Genetics of Hypertriglyceridemia

Affiliations
Review

Genetics of Hypertriglyceridemia

Jacqueline S Dron et al. Front Endocrinol (Lausanne). .

Abstract

Hypertriglyceridemia, a commonly encountered phenotype in cardiovascular and metabolic clinics, is surprisingly complex. A range of genetic variants, from single-nucleotide variants to large-scale copy number variants, can lead to either the severe or mild-to-moderate forms of the disease. At the genetic level, severely elevated triglyceride levels resulting from familial chylomicronemia syndrome (FCS) are caused by homozygous or biallelic loss-of-function variants in LPL, APOC2, APOA5, LMF1, and GPIHBP1 genes. In contrast, susceptibility to multifactorial chylomicronemia (MCM), which has an estimated prevalence of ~1 in 600 and is at least 50-100-times more common than FCS, results from two different types of genetic variants: (1) rare heterozygous variants (minor allele frequency <1%) with variable penetrance in the five causal genes for FCS; and (2) common variants (minor allele frequency >5%) whose individually small phenotypic effects are quantified using a polygenic score. There is indirect evidence of similar complex genetic predisposition in other clinical phenotypes that have a component of hypertriglyceridemia, such as combined hyperlipidemia and dysbetalipoproteinemia.

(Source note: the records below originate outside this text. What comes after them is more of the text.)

-- ==== Sys2Proof/Syntax.lean ====
section
/-!
DEFINITION. The operations and events of Harog, one constructor for each row of the opcode table: the instruction words of R82 to
R89 with the fields of their encodings, and the events of the device (95_what_each_step_holds.md) with the
parameters that say where an event acts or what it brings from outside.
-/
namespace Sys2Proof
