/-- The word of a well-formed instruction (R82 to R89). An event has no encoding, and 0 stands for it. -/
def encode : Instr → Word
  | .nop => pack 0x02000000 []
  | .bra o => pack 0x04000000 [(o.toNat, 0)]
  | .bz a o => pack 0x06000000 [(a.toNat, 17), (o.toNat, 0)]
  | .bnz a o => pack 0x08000000 [(a.toNat, 17), (o.toNat, 0)]
  | .brx a => pack 0x0A000000 [(a.toNat, 9)]
  | .call d i => pack 0x0C000000 [(d.toNat, 17), (i.toNat, 0)]
  | .ret a => pack 0x0E000000 [(a.toNat, 9)]
  | .exit => pack 0x10000000 []
  | .yield => pack 0x12000000 []
  | .brk c => pack 0x14000000 [(c.toNat, 0)]
  | .signal a n => pack 0x16000000 [(a.toNat, 9), (n.toNat, 0)]
  | .clock d => pack 0x18000000 [(d.toNat, 17)]
  | .sget d s => pack 0x1A000000 [(d.toNat, 17), (s.toNat, 7)]
  | .sset r s => pack 0x1C000000 [(r.toNat, 17), (s.toNat, 7)]
  | .ximmL i => pack 0x20000000 [(i.toNat, 0)]
  | .ximmH i => pack 0x22000000 [(i.toNat, 0)]
  | .life a b => pack 0x24000000 [(a.toNat, 16), (b.toNat, 0)]
  | .hold c m => pack 0x26000000 [(c.toNat, 3), (m.toNat, 0)]
  | .holdRel => pack 0x26000040 []
  | .scale b a => pack 0x28000000 [(b.toNat, 8), (a.toNat, 0)]
  | .mod h a b c s t r => pack 0x2A000000 [(h.toNat, 16), (a.toNat, 15), (b.toNat, 11), (c.toNat, 7), (s.toNat, 4), (t.toNat, 3), (r.toNat, 0)]
  | .sched d => pack 0x2C000000 [(d.toNat, 1)]
  | .schedYp d => pack 0x2C000001 [(d.toNat, 1)]
  | .mov d a => pack 0x30000000 [(d.toNat, 17), (a.toNat, 9)]
  | .movi d i => pack 0x32000000 [(d.toNat, 17), (i.toNat, 0)]
  | .movg d a => pack 0x34000000 [(d.toNat, 17), (a.toNat, 9)]
  | .shape d a => pack 0x36000000 [(d.toNat, 17), (a.toNat, 9)]
  | .spill a s => pack 0x38000000 [(a.toNat, 9), (s.toNat, 0)]
  | .reload d s => pack 0x3A000000 [(d.toNat, 17), (s.toNat, 0)]
  | .iadd d a b v => pack 0x40000000 [(d.toNat, 17), (a.toNat, 9), (b.toNat, 1), (v.toNat, 0)]
  | .isub d a b v => pack 0x42000000 [(d.toNat, 17), (a.toNat, 9), (b.toNat, 1), (v.toNat, 0)]
  | .imul d a b v => pack 0x44000000 [(d.toNat, 17), (a.toNat, 9), (b.toNat, 1), (v.toNat, 0)]
  | .imulh d a b v => pack 0x46000000 [(d.toNat, 17), (a.toNat, 9), (b.toNat, 1), (v.toNat, 0)]
  | .imac d a b v => pack 0x48000000 [(d.toNat, 17), (a.toNat, 9), (b.toNat, 1), (v.toNat, 0)]
  | .iaddcCo d a b => pack 0x4A000000 [(d.toNat, 17), (a.toNat, 9), (b.toNat, 1)]
  | .iaddcCi d a b => pack 0x4A000001 [(d.toNat, 17), (a.toNat, 9), (b.toNat, 1)]
  | .lea d a b v => pack 0x4C000000 [(d.toNat, 17), (a.toNat, 9), (b.toNat, 1), (v.toNat, 0)]
  | .iaddi d a i => pack 0x4E000000 [(d.toNat, 17), (a.toNat, 9), (i.toNat, 0)]
  | .ishl d a b => pack 0x50000000 [(d.toNat, 17), (a.toNat, 9), (b.toNat, 1)]
  | .ishr d a b v => pack 0x52000000 [(d.toNat, 17), (a.toNat, 9), (b.toNat, 1), (v.toNat, 0)]
  | .and d a b => pack 0x54000000 [(d.toNat, 17), (a.toNat, 9), (b.toNat, 1)]
  | .or d a b => pack 0x56000000 [(d.toNat, 17), (a.toNat, 9), (b.toNat, 1)]
  | .xor d a b => pack 0x58000000 [(d.toNat, 17), (a.toNat, 9), (b.toNat, 1)]
  | .andn d a b => pack 0x5A000000 [(d.toNat, 17), (a.toNat, 9), (b.toNat, 1)]
  | .logi d a f i => pack 0x5C000000 [(d.toNat, 17), (a.toNat, 9), (f.toNat, 7), (i.toNat, 0)]
  | .shi d a k n => pack 0x5E000000 [(d.toNat, 17), (a.toNat, 9), (k.toNat, 7), (n.toNat, 0)]
  | .imin d a b v => pack 0x60000000 [(d.toNat, 17), (a.toNat, 9), (b.toNat, 1), (v.toNat, 0)]
  | .imax d a b v => pack 0x62000000 [(d.toNat, 17), (a.toNat, 9), (b.toNat, 1), (v.toNat, 0)]
  | .icmp d a b v => pack 0x64000000 [(d.toNat, 17), (a.toNat, 9), (b.toNat, 1), (v.toNat, 0)]
  | .sel d a b => pack 0x66000000 [(d.toNat, 17), (a.toNat, 9), (b.toNat, 1)]
  | .bfe d a b v => pack 0x68000000 [(d.toNat, 17), (a.toNat, 9), (b.toNat, 1), (v.toNat, 0)]
  | .bfi d a b => pack 0x6A000000 [(d.toNat, 17), (a.toNat, 9), (b.toNat, 1)]
  | .iunaPopc d a => pack 0x6C000000 [(d.toNat, 17), (a.toNat, 9)]
  | .iunaClz d a => pack 0x6C000002 [(d.toNat, 17), (a.toNat, 9)]
  | .iunaBrev d a => pack 0x6C000004 [(d.toNat, 17), (a.toNat, 9)]
  | .iunaIabs d a => pack 0x6C000006 [(d.toNat, 17), (a.toNat, 9)]
  | .iunaIneg d a => pack 0x6C000008 [(d.toNat, 17), (a.toNat, 9)]
  | .lgetIdx d a b => pack 0x70000000 [(d.toNat, 17), (a.toNat, 9), (b.toNat, 1)]
  | .lgetRot d a b => pack 0x70000001 [(d.toNat, 17), (a.toNat, 9), (b.toNat, 1)]
  | .pollEvery d a => pack 0x72000000 [(d.toNat, 17), (a.toNat, 9)]
  | .pollSome d a => pack 0x72000002 [(d.toNat, 17), (a.toNat, 9)]
  | .pollMask d a => pack 0x72000004 [(d.toNat, 17), (a.toNat, 9)]
  | .pollSame d a => pack 0x72000006 [(d.toNat, 17), (a.toNat, 9)]
  | .pollCount d a => pack 0x72000008 [(d.toNat, 17), (a.toNat, 9)]
  | .wredAdd d a => pack 0x74000000 [(d.toNat, 17), (a.toNat, 9)]
  | .wredMin d a v => pack 0x74000002 [(d.toNat, 17), (a.toNat, 9), (v.toNat, 0)]
  | .wredMax d a v => pack 0x74000004 [(d.toNat, 17), (a.toNat, 9), (v.toNat, 0)]
  | .wredAnd d a => pack 0x74000006 [(d.toNat, 17), (a.toNat, 9)]
  | .wredOr d a => pack 0x74000008 [(d.toNat, 17), (a.toNat, 9)]
  | .wredXor d a => pack 0x7400000A [(d.toNat, 17), (a.toNat, 9)]
  | .wredfFadd d a => pack 0x76000000 [(d.toNat, 17), (a.toNat, 9)]
  | .wredfFmin d a => pack 0x76000002 [(d.toNat, 17), (a.toNat, 9)]
  | .wredfFmax d a => pack 0x76000004 [(d.toNat, 17), (a.toNat, 9)]
  | .scanIadd d a v => pack 0x78000000 [(d.toNat, 17), (a.toNat, 9), (v.toNat, 0)]
  | .scanFadd d a v => pack 0x78000002 [(d.toNat, 17), (a.toNat, 9), (v.toNat, 0)]
  | .scanImaxS d a v => pack 0x78000004 [(d.toNat, 17), (a.toNat, 9), (v.toNat, 0)]
  | .scanImaxN d a v => pack 0x78000006 [(d.toNat, 17), (a.toNat, 9), (v.toNat, 0)]
  | .scanIminS d a v => pack 0x78000008 [(d.toNat, 17), (a.toNat, 9), (v.toNat, 0)]
  | .scanIminN d a v => pack 0x7800000A [(d.toNat, 17), (a.toNat, 9), (v.toNat, 0)]
  | .scanOr d a v => pack 0x7800000C [(d.toNat, 17), (a.toNat, 9), (v.toNat, 0)]
  | .keymPeer d a f => pack 0x7A000000 [(d.toNat, 17), (a.toNat, 9), (f.toNat, 1)]
  | .keymWhole d a f => pack 0x7A000001 [(d.toNat, 17), (a.toNat, 9), (f.toNat, 1)]
  | .tile s => pack 0x7C000000 [(s.toNat, 0)]
  | .headFlag d => pack 0x7E000000 [(d.toNat, 17)]
  | .headNum d => pack 0x7E000001 [(d.toNat, 17)]
  | .fadd d a b => pack 0x80000000 [(d.toNat, 17), (a.toNat, 9), (b.toNat, 1)]
  | .fsub d a b => pack 0x82000000 [(d.toNat, 17), (a.toNat, 9), (b.toNat, 1)]
  | .fmul d a b => pack 0x84000000 [(d.toNat, 17), (a.toNat, 9), (b.toNat, 1)]
  | .fmaA d a b => pack 0x86000000 [(d.toNat, 17), (a.toNat, 9), (b.toNat, 1)]
  | .fmaL d a b => pack 0x86000001 [(d.toNat, 17), (a.toNat, 9), (b.toNat, 1)]
  | .fmin d a b => pack 0x88000000 [(d.toNat, 17), (a.toNat, 9), (b.toNat, 1)]
  | .fmax d a b => pack 0x8A000000 [(d.toNat, 17), (a.toNat, 9), (b.toNat, 1)]
  | .fcmp d a b v => pack 0x8C000000 [(d.toNat, 17), (a.toNat, 9), (b.toNat, 1), (v.toNat, 0)]
  | .fclass d a => pack 0x8E000000 [(d.toNat, 17), (a.toNat, 9)]
  | .frnd d a => pack 0x90000000 [(d.toNat, 17), (a.toNat, 9)]
  | .cvt d a t f => pack 0x92000000 [(d.toNat, 17), (a.toNat, 9), (t.toNat, 5), (f.toNat, 1)]
  | .hadd2 d a b v => pack 0x94000000 [(d.toNat, 17), (a.toNat, 9), (b.toNat, 1), (v.toNat, 0)]
  | .hmul2 d a b v => pack 0x96000000 [(d.toNat, 17), (a.toNat, 9), (b.toNat, 1), (v.toNat, 0)]
  | .hfma2 d a b v => pack 0x98000000 [(d.toNat, 17), (a.toNat, 9), (b.toNat, 1), (v.toNat, 0)]
  | .funaFabs d a => pack 0x9A000000 [(d.toNat, 17), (a.toNat, 9)]
  | .funaFneg d a => pack 0x9A000002 [(d.toNat, 17), (a.toNat, 9)]
  | .dot2 d a b v => pack 0x9DE00000 [(d.toNat, 17), (a.toNat, 9), (b.toNat, 1), (v.toNat, 0)]
  | .dot8 s d a b v => pack 0x9E600000 [(s.toNat, 23), (d.toNat, 17), (a.toNat, 9), (b.toNat, 1), (v.toNat, 0)]
  | .dot4 s d a b v => pack 0xA0600000 [(s.toNat, 23), (d.toNat, 17), (a.toNat, 9), (b.toNat, 1), (v.toNat, 0)]
  | .sfuRcp d a => pack 0xA2000000 [(d.toNat, 17), (a.toNat, 9)]
  | .sfuRsq d a => pack 0xA2000002 [(d.toNat, 17), (a.toNat, 9)]
  | .sfuSqrt d a => pack 0xA2000004 [(d.toNat, 17), (a.toNat, 9)]
  | .sfuExp2 d a => pack 0xA2000006 [(d.toNat, 17), (a.toNat, 9)]
  | .sfuLog2 d a => pack 0xA2000008 [(d.toNat, 17), (a.toNat, 9)]
  | .sfuSinp d a => pack 0xA200000A [(d.toNat, 17), (a.toNat, 9)]
  | .sfuCosp d a => pack 0xA200000C [(d.toNat, 17), (a.toNat, 9)]
  | .sfuTanh d a => pack 0xA200000E [(d.toNat, 17), (a.toNat, 9)]
  | .exs d a b => pack 0xA4000000 [(d.toNat, 17), (a.toNat, 9), (b.toNat, 1)]
  | .smxa d a b => pack 0xA6000000 [(d.toNat, 17), (a.toNat, 9), (b.toNat, 1)]
  | .smxm d a => pack 0xA8000000 [(d.toNat, 17), (a.toNat, 9)]
  | .ld d a p s o x c => pack 0xB0000000 [(d.toNat, 17), (a.toNat, 9), (p.toNat, 7), (s.toNat, 4), (o.toNat, 2), (x.toNat, 1), (c.toNat, 0)]
  | .st d a p s o c => pack 0xB2000000 [(d.toNat, 17), (a.toNat, 9), (p.toNat, 7), (s.toNat, 4), (o.toNat, 2), (c.toNat, 0)]
  | .ldp d a s c => pack 0xB4000000 [(d.toNat, 17), (a.toNat, 9), (s.toNat, 4), (c.toNat, 0)]
  | .stp d a s c => pack 0xB6000000 [(d.toNat, 17), (a.toNat, 9), (s.toNat, 4), (c.toNat, 0)]
  | .atom v a p o r w => pack 0xB8000000 [(v.toNat, 17), (a.toNat, 9), (p.toNat, 7), (o.toNat, 3), (r.toNat, 1), (w.toNat, 0)]
  | .atomn v a p o r w => pack 0xBA000000 [(v.toNat, 17), (a.toNat, 9), (p.toNat, 7), (o.toNat, 3), (r.toNat, 1), (w.toNat, 0)]
  | .fence k s => pack 0xC0000000 [(k.toNat, 3), (s.toNat, 0)]
  | .stc d a p o => pack 0xC2000030 [(d.toNat, 17), (a.toNat, 9), (p.toNat, 7), (o.toNat, 2)]
  | .waitv v a p c o => pack 0xC4000000 [(v.toNat, 17), (a.toNat, 9), (p.toNat, 7), (c.toNat, 3), (o.toNat, 1)]
  | .smap r a t m => pack 0xC6000000 [(r.toNat, 17), (a.toNat, 9), (t.toNat, 3), (m.toNat, 0)]
  | .sunmap l e => pack 0xC8000000 [(l.toNat, 8), (e.toNat, 0)]
  | .sflush l e => pack 0xCA000000 [(l.toNat, 8), (e.toNat, 0)]
  | .xcopyG2s r a t => pack 0xD0000000 [(r.toNat, 17), (a.toNat, 9), (t.toNat, 3)]
  | .xcopyS2g r a t => pack 0xD0000001 [(r.toNat, 17), (a.toNat, 9), (t.toNat, 3)]
  | .xcopyS2c r a t => pack 0xD0000002 [(r.toNat, 17), (a.toNat, 9), (t.toNat, 3)]
  | .xcopyMcast r a t => pack 0xD0000003 [(r.toNat, 17), (a.toNat, 9), (t.toNat, 3)]
  | .xcopyRemote r a t => pack 0xD0000004 [(r.toNat, 17), (a.toNat, 9), (t.toNat, 3)]
  | .xloadw r a t s => pack 0xD2000000 [(r.toNat, 17), (a.toNat, 9), (t.toNat, 3), (s.toNat, 0)]
  | .rfence => pack 0xD4000000 []
  | .twaitAll d a => pack 0xD6000000 [(d.toNat, 17), (a.toNat, 9)]
  | .twaitAny d a => pack 0xD6000001 [(d.toNat, 17), (a.toNat, 9)]
  | .tfirst d a => pack 0xD8000000 [(d.toNat, 17), (a.toNat, 9)]
  | .tack a => pack 0xDA000000 [(a.toNat, 9)]
  | .mloop n f a c m => pack 0xE0000000 [(n.toNat, 21), (f.toNat, 17), (a.toNat, 9), (c.toNat, 1), (m.toNat, 0)]
  | .mzero n => pack 0xE2000000 [(n.toNat, 21)]
  | .mscale n a => pack 0xE4000000 [(n.toNat, 21), (a.toNat, 9)]
  | .mout n f a c => pack 0xE6000000 [(n.toNat, 21), (f.toNat, 17), (a.toNat, 9), (c.toNat, 1)]
  | .mget d a s => pack 0xE8000000 [(d.toNat, 17), (a.toNat, 9), (s.toNat, 1)]
  | .mput r a s => pack 0xEA000000 [(r.toNat, 17), (a.toNat, 9), (s.toNat, 1)]
  | .mperturb a b => pack 0xEC000000 [(a.toNat, 9), (b.toNat, 1)]
  | .barArrive i => pack 0xF0000000 [(i.toNat, 0)]
  | .barWait i => pack 0xF0000010 [(i.toNat, 0)]
  | .barSync i => pack 0xF0000020 [(i.toNat, 0)]
  | .barExpect a i => pack 0xF0000030 [(a.toNat, 9), (i.toNat, 0)]
  | .gbar => pack 0xF2000000 []
  | .spawn d a => pack 0xF4000000 [(d.toNat, 17), (a.toNat, 9)]
  | .joinc d a => pack 0xF6000000 [(d.toNat, 17), (a.toNat, 9)]
  | .rgn => pack 0xF8000000 []
  | .commitX => pack 0xFA000000 []
  | .commitB o => pack 0xFA800000 [(o.toNat, 0)]
  | .commitR o => pack 0xFB000000 [(o.toNat, 0)]
  | .commitP => pack 0xFB800000 []
  | .ptest d a => pack 0xFC000000 [(d.toNat, 17), (a.toNat, 9)]
  | .pinfoCause d a => pack 0xFC000002 [(d.toNat, 17), (a.toNat, 9)]
  | .pinfoEntry d a => pack 0xFC000004 [(d.toNat, 17), (a.toNat, 9)]
  | .pfill d a => pack 0xFC000006 [(d.toNat, 17), (a.toNat, 9)]
  | .pset d a => pack 0xFC000008 [(d.toNat, 17), (a.toNat, 9)]
  | .suppressedWord _ => 0#32
  | .switchedIssue => 0#32
  | .resultArrival _ => 0#32
  | .instructionFetch => 0#32
  | .fetchRetry => 0#32
  | .translationWalk _ _ _ _ => 0#32
  | .storeDrain _ _ => 0#32
  | .writeApply _ _ => 0#32
  | .stashLineFill _ _ _ => 0#32
  | .smapExecute _ => 0#32
  | .copyRecordFetch _ => 0#32
  | .copySector _ => 0#32
  | .copyTagDone _ => 0#32
  | .mloopStep _ => 0#32
  | .mloopComplete _ => 0#32
  | .matrixTagDone _ => 0#32
  | .slotAccess _ => 0#32
  | .moutExecute _ => 0#32
  | .waitvTest _ => 0#32
  | .waitvTimeout _ => 0#32
  | .commitRReplay _ => 0#32
  | .commitPMatch _ => 0#32
  | .commitPTimeout _ => 0#32
  | .stcFlagSend _ => 0#32
  | .countedWriteArrival _ => 0#32
  | .flagArrival _ => 0#32
  | .flagWriteRetry _ => 0#32
  | .flagHoldExpiry _ => 0#32
  | .lossNoticeArrival _ => 0#32
  | .packetAgeExpiry _ => 0#32
  | .remoteAccessArrival _ => 0#32
  | .remoteResponseArrival _ _ => 0#32
  | .remoteResponseTimeout _ => 0#32
  | .hostResponseArrival _ _ => 0#32
  | .launchPacketTake _ => 0#32
  | .launchReadRetry _ => 0#32
  | .sizeClassSelect _ => 0#32
  | .launchAdmit _ => 0#32
  | .clusterPlace _ _ _ => 0#32
  | .workgroupEnd _ => 0#32
  | .launchComplete _ => 0#32
  | .taskStart _ => 0#32
  | .taskRingRefill _ _ => 0#32
  | .taskAutojoin _ => 0#32
  | .taskAutojoinRetry _ => 0#32
  | .preemptDecision _ => 0#32
  | .drainBoundExpiry _ => 0#32
  | .warpSave _ => 0#32
  | .unitSave _ => 0#32
  | .unitFlush _ => 0#32
  | .unitResume _ _ _ => 0#32
  | .pageHomeMove _ _ _ => 0#32
  | .squeegeeScrub _ => 0#32
  | .contextKill _ _ => 0#32
  | .censusUpdate => 0#32
  | .resourceFailure _ => 0#32
  | .planeFailure _ => 0#32
  | .thermalThrottle => 0#32
  | .thermalTrip => 0#32
  | .coldReset => 0#32
  | .portLinkDown _ => 0#32
  | .qwrite _ _ _ => 0#32
  | .qctlEnSet _ _ _ => 0#32
  | .qctlEnClear _ _ _ => 0#32
  | .qctlDrain _ _ _ => 0#32
  | .flr _ => 0#32
  | .ctlsemAcq _ => 0#32
  | .ctlsemRel _ => 0#32
  | .mbdoor _ => 0#32
  | .create _ _ => 0#32
  | .destroy _ _ => 0#32
  | .setroot _ _ => 0#32
  | .inval _ _ => 0#32
  | .grant _ _ => 0#32
  | .share _ _ => 0#32
  | .channel _ _ => 0#32
  | .vfassign _ _ => 0#32
  | .isolate _ _ => 0#32
  | .fwupdate _ _ => 0#32
  | .drain _ _ => 0#32
  | .reset _ _ => 0#32
  | .ectrWrite _ _ _ _ => 0#32
  | .srdoneWrite _ _ _ => 0#32
  | .injctlArm _ _ _ => 0#32
  | .injctlDisarm _ _ _ => 0#32
  | .registerWrite _ _ _ => 0#32
  | .bar2Read _ _ _ => 0#32
  | .bar2Write _ _ _ => 0#32
  | .hostCxlMemAccess _ _ _ _ => 0#32
  | .censusRead _ _ => 0#32
  | .getVersion => 0#32
  | .getCapabilities => 0#32
  | .negotiateAlgorithms => 0#32
  | .getDigests => 0#32
  | .getCertificate _ _ => 0#32
  | .challenge _ => 0#32
  | .getMeasurements _ _ => 0#32
  | .unsupportedRequest _ => 0#32
  | .pldmSensorRead _ => 0#32
  | .fruEepromRead _ _ => 0#32
  | .vfEnable _ _ => 0#32
  | .powerLoss => 0#32
  | .backInvalidateResponse _ => 0#32
  | .globalObservationResponse _ _ => 0#32
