/-! ## The Drying Rack (R379) -/

/-- A write that the Rack is to take: its entry, whose sequence is still to be given, and the lanes it stands for. -/
structure Withheld where
  entry : RackEntry
  lanes : Mask
  deriving DecidableEq, Repr, Inhabited

/-- The order of the entries of one instruction: those with no address by lowest lane, then the others by sector address. -/
def Withheld.before (a b : Withheld) : Bool :=
  match a.entry.off, b.entry.off with
  | none, none => decide (a.lanes.lowest < b.lanes.lowest)
  | none, some _ => true
  | some _, none => false
  | some x, some y => decide (x.toNat < y.toNat)
/-- Insert a withheld write in that order. -/
def insertWithheld (a : Withheld) : List Withheld → List Withheld
  | [] => [a]
  | b :: bs => if a.before b then a :: b :: bs else b :: insertWithheld a bs

/-- The core of a workgroup. -/
def State.coreOf (s : State) (wg : Nat) : Nat := ((s.wgOf wg).getD default).core

/-- Put the withheld writes of one instruction of the issuing warp into its core's Rack, in order; where it has too few free
entries the rest are dropped, which is a flag event with one RACK_OVERFLOW token (R379). -/
def State.rackHold (s : State) (ws : List Withheld) (pc : DWord) : State :=
  let core := s.coreOf s.warp.ref.wg
  let sorted := ws.foldl (fun l w => insertWithheld w l) []
  let free := 512 - (s.coreAt core).rack.length
  let seq0 := s.warp.region.heldSeq
  let kept := (List.range (min free sorted.length)).filterMap fun i => (sorted[i]?).map fun w => { w.entry with seq := seq0 + i }
  let s := s.modCore core fun c => { c with rack := c.rack ++ kept }
  let s := s.modFocus fun w => { w with region := { w.region with heldSeq := seq0 + kept.length } }
  let rest := sorted.drop free
  if rest.isEmpty then s
  else
    let m := rest.foldl (fun m w => m ||| w.lanes) 0#32
    let r := s.mkToken s.myTag .rackOverflow (s.here m pc)
    r.1.flagMine [r.2]

/-! ## Reading a sector (R396, R397, R400) -/

/-- The home die of a physical address (R193). -/
def homeDie (pa : Nat) : Nat := pa / 2 ^ 38 % 4

/-- Sets of 16 ways of 128-byte lines in a die's stacked SRAM, 1.5 GiB (R12; log 45). -/
def l2Sets : Nat := 786432
/-- The number of 1 MiB regions of a die's stacked SRAM, 1.5 GiB (R12). -/
def sramRegions : Nat := 1536
/-- The ways of L2 that the lines of a function fill: those of its mask where it is a virtual function with a nonzero one, else those that no
mask claims (R359). -/
def Service.fillWays (v : Service) (func : Nat) : List Nat :=
  let mask (f : Nat) : BitVec 16 := if f < 2 then 0#16 else (v.funcs.getD f default).ways
  (List.range 16).filter fun k => if mask func = 0#16 then (List.range 18).all fun f => !(mask f).getLsbD k else (mask func).getLsbD k
/-- Whether a fill may take a way of a set: it is not quarantined, and no error stands in the line that it holds (R397). -/
def State.mayFill (s : State) (die set way : Nat) : Bool :=
  !s.svc.quarantine.contains (die, set, way)
    && !s.l2.any fun l => l.die == die && l.set == set && l.way == way && s.svc.errors.any fun e => e.sector / 4 == l.line
/-- The lines of L2 once a read under an owner tag has left its line there, or has not: a page of MT 1 or 2 never (R200, R350, R359). The line
that stood in the way goes; a line is encoded with its region's code (R394; log 45). -/
def State.filledL2 (s : State) (tag mt pa : Nat) : List L2Line :=
  let die := homeDie pa
  let line := pa / 128
  if mt ≠ 0 then s.l2
  else if (s.l2Line pa).isSome then s.l2.map fun l => if l.line = line then { l with tag := tag } else l
  else
    let set := Config.l2Set line % l2Sets
    let ways := (s.svc.fillWays (s.ctx tag).func).filter (s.mayFill die set)
    if ways.isEmpty || Config.l2Fill s.tick 0 % 2 == 1 then s.l2
    else
      let way := ways.getD (Config.l2Fill s.tick 1 % ways.length) 0
      let strong := (s.svc.dies.getD die DieHealth.fresh).strong.contains (Config.l2Region set way % sramRegions)
      { die := die, set := set, way := way, line := line, tag := tag, strong := strong }
        :: s.l2.filter fun l => !(l.die == die && l.set == set && l.way == way)
/-- A read of a page of type `mt` has been served. -/
def State.fillL2 (s : State) (tag mt pa : Nat) : State := { s with l2 := s.filledL2 tag mt pa }
/-- Lines for which `f` holds leave L2. -/
def State.dropL2 (s : State) (f : Nat → Bool) : State := { s with l2 := s.l2.filter fun l => !f l.line }
/-- The array that serves a read of a page of the given MT, by the codes of LEVEL (R400): 2 a registered stash line, else 0 L2, 1 LPDDR5X or
3 another. L2 serves no line that it does not hold, and memory none that it holds; a page of MT 2 is in neither L1 nor L2 (R200; log 12). -/
def State.servedLevel (s : State) (mt pa : Nat) : Nat :=
  if (s.locate pa).isSome then 2
  else if 2 ≤ mt then 1
  else [if (s.l2Line pa).isSome then 0 else 1, 3].getD (Config.choice s.tick % 2) 3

Future considerations include: (1) evaluation of whether the specific type of genetic predisposition to hypertriglyceridemia affects medical decisions or long-term outcomes; and (2) searching for other genetic contributors, including the role of genome-wide polygenic scores, novel genes, non-linear gene-gene or gene-environment interactions, and non-genomic mechanisms including epigenetics and mitochondrial DNA.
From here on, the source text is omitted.